**Problem:** Look below for the line containing "obtain ⟨hE', hcarry⟩ := hfits" and the line containing "def Ratio.magExponent (q"; repeat exactly those two lines and all lines between them, and nothing else.

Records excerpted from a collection
━━━━━━

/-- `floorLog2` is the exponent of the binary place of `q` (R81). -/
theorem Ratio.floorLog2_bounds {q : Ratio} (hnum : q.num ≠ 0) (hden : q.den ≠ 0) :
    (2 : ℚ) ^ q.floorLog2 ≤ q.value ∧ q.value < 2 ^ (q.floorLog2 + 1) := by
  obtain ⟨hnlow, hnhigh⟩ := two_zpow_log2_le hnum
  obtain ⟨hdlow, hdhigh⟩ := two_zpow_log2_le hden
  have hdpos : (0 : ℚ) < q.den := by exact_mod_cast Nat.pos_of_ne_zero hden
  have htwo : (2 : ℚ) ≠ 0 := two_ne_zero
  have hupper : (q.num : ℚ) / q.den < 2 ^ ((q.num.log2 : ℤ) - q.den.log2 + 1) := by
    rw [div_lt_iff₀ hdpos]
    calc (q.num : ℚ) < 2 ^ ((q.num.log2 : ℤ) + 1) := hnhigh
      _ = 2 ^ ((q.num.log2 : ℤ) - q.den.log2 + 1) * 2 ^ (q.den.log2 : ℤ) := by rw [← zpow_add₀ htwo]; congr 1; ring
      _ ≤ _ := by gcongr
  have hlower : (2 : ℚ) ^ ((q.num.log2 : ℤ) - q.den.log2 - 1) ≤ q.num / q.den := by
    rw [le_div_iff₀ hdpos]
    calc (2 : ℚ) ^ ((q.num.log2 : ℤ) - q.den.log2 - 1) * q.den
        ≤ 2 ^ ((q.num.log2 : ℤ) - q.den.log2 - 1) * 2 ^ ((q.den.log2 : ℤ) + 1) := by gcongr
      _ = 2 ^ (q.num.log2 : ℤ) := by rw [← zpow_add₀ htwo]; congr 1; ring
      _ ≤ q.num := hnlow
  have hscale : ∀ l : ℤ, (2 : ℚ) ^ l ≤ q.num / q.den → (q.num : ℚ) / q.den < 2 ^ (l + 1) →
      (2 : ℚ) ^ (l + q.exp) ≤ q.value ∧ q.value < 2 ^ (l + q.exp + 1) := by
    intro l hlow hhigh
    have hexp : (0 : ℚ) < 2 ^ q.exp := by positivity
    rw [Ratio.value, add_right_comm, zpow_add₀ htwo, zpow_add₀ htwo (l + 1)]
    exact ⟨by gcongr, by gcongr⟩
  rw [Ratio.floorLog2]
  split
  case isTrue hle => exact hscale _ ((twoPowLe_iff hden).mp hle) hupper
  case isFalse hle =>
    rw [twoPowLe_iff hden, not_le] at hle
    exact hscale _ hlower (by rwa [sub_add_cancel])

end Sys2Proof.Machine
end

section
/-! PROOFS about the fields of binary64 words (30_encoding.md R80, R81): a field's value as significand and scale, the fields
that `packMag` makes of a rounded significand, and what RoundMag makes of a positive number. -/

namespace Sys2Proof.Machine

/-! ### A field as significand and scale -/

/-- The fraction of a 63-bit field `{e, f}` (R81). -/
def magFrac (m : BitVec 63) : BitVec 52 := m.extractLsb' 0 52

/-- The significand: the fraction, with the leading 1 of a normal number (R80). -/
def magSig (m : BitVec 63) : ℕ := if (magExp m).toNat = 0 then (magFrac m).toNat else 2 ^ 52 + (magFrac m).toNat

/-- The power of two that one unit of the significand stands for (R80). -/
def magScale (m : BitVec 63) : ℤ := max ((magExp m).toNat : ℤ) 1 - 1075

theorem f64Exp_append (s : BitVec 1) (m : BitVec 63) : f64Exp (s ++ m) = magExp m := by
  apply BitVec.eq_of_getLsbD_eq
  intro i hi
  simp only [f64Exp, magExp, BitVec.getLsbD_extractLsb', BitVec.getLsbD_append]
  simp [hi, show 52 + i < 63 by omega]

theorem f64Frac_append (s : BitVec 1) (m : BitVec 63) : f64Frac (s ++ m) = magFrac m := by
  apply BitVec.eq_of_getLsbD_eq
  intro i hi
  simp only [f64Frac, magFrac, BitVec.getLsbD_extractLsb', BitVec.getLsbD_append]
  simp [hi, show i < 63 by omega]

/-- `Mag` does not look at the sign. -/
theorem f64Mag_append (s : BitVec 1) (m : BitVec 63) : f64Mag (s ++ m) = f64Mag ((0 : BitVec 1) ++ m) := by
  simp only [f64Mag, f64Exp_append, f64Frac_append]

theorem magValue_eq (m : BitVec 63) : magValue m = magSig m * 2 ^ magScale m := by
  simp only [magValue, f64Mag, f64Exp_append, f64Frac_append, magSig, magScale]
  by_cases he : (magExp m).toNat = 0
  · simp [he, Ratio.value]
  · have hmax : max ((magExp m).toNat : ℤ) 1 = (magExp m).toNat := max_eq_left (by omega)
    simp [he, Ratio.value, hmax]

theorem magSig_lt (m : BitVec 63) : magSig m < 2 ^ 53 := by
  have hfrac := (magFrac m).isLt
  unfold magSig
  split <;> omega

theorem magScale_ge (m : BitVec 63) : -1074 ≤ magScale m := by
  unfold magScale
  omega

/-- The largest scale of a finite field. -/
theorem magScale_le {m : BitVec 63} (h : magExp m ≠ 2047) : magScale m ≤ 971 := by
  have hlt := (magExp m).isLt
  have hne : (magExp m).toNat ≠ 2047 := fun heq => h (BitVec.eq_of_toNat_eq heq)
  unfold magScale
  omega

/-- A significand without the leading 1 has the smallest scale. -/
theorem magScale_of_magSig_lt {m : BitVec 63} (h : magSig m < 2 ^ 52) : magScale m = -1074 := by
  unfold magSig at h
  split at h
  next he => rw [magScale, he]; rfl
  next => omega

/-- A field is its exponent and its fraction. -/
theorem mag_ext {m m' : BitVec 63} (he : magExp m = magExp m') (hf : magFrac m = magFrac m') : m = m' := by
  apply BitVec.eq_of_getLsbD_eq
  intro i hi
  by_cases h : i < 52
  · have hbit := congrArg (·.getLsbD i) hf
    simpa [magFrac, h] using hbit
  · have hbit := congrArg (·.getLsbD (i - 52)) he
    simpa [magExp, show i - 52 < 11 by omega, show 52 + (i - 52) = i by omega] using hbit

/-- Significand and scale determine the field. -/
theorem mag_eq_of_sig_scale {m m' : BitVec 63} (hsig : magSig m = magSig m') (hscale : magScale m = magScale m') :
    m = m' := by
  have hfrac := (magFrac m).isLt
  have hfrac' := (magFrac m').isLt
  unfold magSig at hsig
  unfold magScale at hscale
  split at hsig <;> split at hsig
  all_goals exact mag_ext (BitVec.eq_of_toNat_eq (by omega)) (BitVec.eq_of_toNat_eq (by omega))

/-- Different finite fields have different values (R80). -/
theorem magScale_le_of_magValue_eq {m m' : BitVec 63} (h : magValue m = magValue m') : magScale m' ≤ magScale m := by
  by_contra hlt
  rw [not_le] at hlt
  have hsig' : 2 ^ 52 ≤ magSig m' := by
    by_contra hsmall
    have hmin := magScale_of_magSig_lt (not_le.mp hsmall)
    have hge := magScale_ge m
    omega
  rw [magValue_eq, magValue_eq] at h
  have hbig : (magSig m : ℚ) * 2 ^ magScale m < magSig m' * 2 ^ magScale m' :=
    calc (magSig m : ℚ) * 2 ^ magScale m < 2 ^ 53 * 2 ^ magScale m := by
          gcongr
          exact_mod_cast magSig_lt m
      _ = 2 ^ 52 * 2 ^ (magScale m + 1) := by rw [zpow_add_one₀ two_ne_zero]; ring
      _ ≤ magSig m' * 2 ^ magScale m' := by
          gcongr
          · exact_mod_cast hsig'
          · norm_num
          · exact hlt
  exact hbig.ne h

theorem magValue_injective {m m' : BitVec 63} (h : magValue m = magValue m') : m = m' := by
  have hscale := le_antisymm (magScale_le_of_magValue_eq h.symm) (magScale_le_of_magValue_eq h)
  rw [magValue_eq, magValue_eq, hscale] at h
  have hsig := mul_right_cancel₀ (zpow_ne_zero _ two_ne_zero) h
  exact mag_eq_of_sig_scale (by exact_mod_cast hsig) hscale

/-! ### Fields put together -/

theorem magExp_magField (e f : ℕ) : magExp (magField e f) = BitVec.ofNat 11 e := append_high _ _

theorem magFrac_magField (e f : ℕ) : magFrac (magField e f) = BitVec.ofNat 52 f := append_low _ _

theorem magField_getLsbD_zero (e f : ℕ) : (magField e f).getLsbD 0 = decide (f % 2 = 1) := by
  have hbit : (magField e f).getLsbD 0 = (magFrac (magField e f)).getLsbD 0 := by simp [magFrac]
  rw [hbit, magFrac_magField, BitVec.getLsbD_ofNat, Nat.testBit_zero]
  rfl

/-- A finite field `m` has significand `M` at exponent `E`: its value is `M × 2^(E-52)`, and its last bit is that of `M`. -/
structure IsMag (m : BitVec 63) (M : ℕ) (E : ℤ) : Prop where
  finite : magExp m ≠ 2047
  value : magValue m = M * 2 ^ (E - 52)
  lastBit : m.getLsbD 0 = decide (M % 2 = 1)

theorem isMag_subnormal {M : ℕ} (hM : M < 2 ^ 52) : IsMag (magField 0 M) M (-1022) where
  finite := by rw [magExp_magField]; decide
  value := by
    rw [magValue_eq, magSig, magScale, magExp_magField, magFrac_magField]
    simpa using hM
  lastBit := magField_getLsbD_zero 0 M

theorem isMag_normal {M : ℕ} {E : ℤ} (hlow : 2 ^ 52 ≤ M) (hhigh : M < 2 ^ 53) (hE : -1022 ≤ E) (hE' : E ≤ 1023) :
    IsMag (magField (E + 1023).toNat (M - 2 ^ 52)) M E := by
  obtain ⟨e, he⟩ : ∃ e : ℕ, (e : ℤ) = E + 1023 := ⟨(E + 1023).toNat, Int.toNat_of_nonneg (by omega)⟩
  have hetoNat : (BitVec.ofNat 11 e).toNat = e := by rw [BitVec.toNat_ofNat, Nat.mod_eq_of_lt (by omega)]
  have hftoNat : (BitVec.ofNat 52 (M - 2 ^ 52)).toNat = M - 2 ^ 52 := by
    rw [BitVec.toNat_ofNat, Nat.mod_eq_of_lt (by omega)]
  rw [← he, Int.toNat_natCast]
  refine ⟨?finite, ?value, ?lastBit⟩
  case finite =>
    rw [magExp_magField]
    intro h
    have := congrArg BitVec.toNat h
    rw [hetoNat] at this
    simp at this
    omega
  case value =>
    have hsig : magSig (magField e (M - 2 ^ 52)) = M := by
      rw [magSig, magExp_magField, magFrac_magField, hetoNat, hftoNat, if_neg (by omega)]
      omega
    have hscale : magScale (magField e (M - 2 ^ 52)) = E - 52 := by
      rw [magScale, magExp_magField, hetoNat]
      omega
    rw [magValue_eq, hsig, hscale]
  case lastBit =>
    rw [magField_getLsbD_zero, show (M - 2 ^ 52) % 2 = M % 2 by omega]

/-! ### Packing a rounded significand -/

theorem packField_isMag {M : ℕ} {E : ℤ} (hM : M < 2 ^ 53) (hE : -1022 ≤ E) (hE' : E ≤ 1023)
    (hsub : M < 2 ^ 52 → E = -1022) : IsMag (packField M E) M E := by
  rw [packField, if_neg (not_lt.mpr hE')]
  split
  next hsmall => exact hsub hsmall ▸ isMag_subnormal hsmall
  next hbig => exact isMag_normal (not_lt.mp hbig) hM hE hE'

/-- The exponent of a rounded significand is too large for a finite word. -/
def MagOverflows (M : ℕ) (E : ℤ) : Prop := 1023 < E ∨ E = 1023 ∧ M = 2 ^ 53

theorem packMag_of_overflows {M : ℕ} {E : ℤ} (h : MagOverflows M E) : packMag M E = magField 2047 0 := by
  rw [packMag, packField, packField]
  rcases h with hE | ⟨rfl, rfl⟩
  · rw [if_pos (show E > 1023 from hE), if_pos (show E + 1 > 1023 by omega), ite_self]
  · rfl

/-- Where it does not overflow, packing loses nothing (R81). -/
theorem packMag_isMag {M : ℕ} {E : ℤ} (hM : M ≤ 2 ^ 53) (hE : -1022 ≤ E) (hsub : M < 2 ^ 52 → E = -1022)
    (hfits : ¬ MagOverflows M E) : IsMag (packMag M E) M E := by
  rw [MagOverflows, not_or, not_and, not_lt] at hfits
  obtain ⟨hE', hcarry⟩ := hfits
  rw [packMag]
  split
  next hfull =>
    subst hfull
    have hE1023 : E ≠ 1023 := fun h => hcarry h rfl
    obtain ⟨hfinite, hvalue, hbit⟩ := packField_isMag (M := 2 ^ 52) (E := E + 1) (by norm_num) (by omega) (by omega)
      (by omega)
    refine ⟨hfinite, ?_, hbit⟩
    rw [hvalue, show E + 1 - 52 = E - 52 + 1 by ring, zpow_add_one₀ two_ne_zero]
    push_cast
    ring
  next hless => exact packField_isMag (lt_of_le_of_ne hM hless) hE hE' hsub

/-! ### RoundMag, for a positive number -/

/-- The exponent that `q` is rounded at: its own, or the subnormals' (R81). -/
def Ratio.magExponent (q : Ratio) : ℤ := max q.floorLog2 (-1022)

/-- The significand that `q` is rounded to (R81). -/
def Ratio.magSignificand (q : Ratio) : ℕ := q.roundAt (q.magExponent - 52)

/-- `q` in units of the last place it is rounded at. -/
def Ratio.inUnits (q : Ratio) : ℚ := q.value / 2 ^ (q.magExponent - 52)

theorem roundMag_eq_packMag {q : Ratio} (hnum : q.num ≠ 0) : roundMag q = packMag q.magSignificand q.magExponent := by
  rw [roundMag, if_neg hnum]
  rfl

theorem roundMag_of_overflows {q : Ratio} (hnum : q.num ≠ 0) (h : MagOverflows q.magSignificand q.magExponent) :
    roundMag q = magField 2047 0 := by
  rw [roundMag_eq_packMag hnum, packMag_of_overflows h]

━━━━━━

**Exercise output:**
  obtain ⟨hE', hcarry⟩ := hfits
  rw [packMag]
  split
  next hfull =>
    subst hfull
    have hE1023 : E ≠ 1023 := fun h => hcarry h rfl
    obtain ⟨hfinite, hvalue, hbit⟩ := packField_isMag (M := 2 ^ 52) (E := E + 1) (by norm_num) (by omega) (by omega)
      (by omega)
    refine ⟨hfinite, ?_, hbit⟩
    rw [hvalue, show E + 1 - 52 = E - 52 + 1 by ring, zpow_add_one₀ two_ne_zero]
    push_cast
    ring
  next hless => exact packField_isMag (lt_of_le_of_ne hM hless) hE hE' hsub

/-! ### RoundMag, for a positive number -/

/-- The exponent that `q` is rounded at: its own, or the subnormals' (R81). -/
def Ratio.magExponent (q : Ratio) : ℤ := max q.floorLog2 (-1022)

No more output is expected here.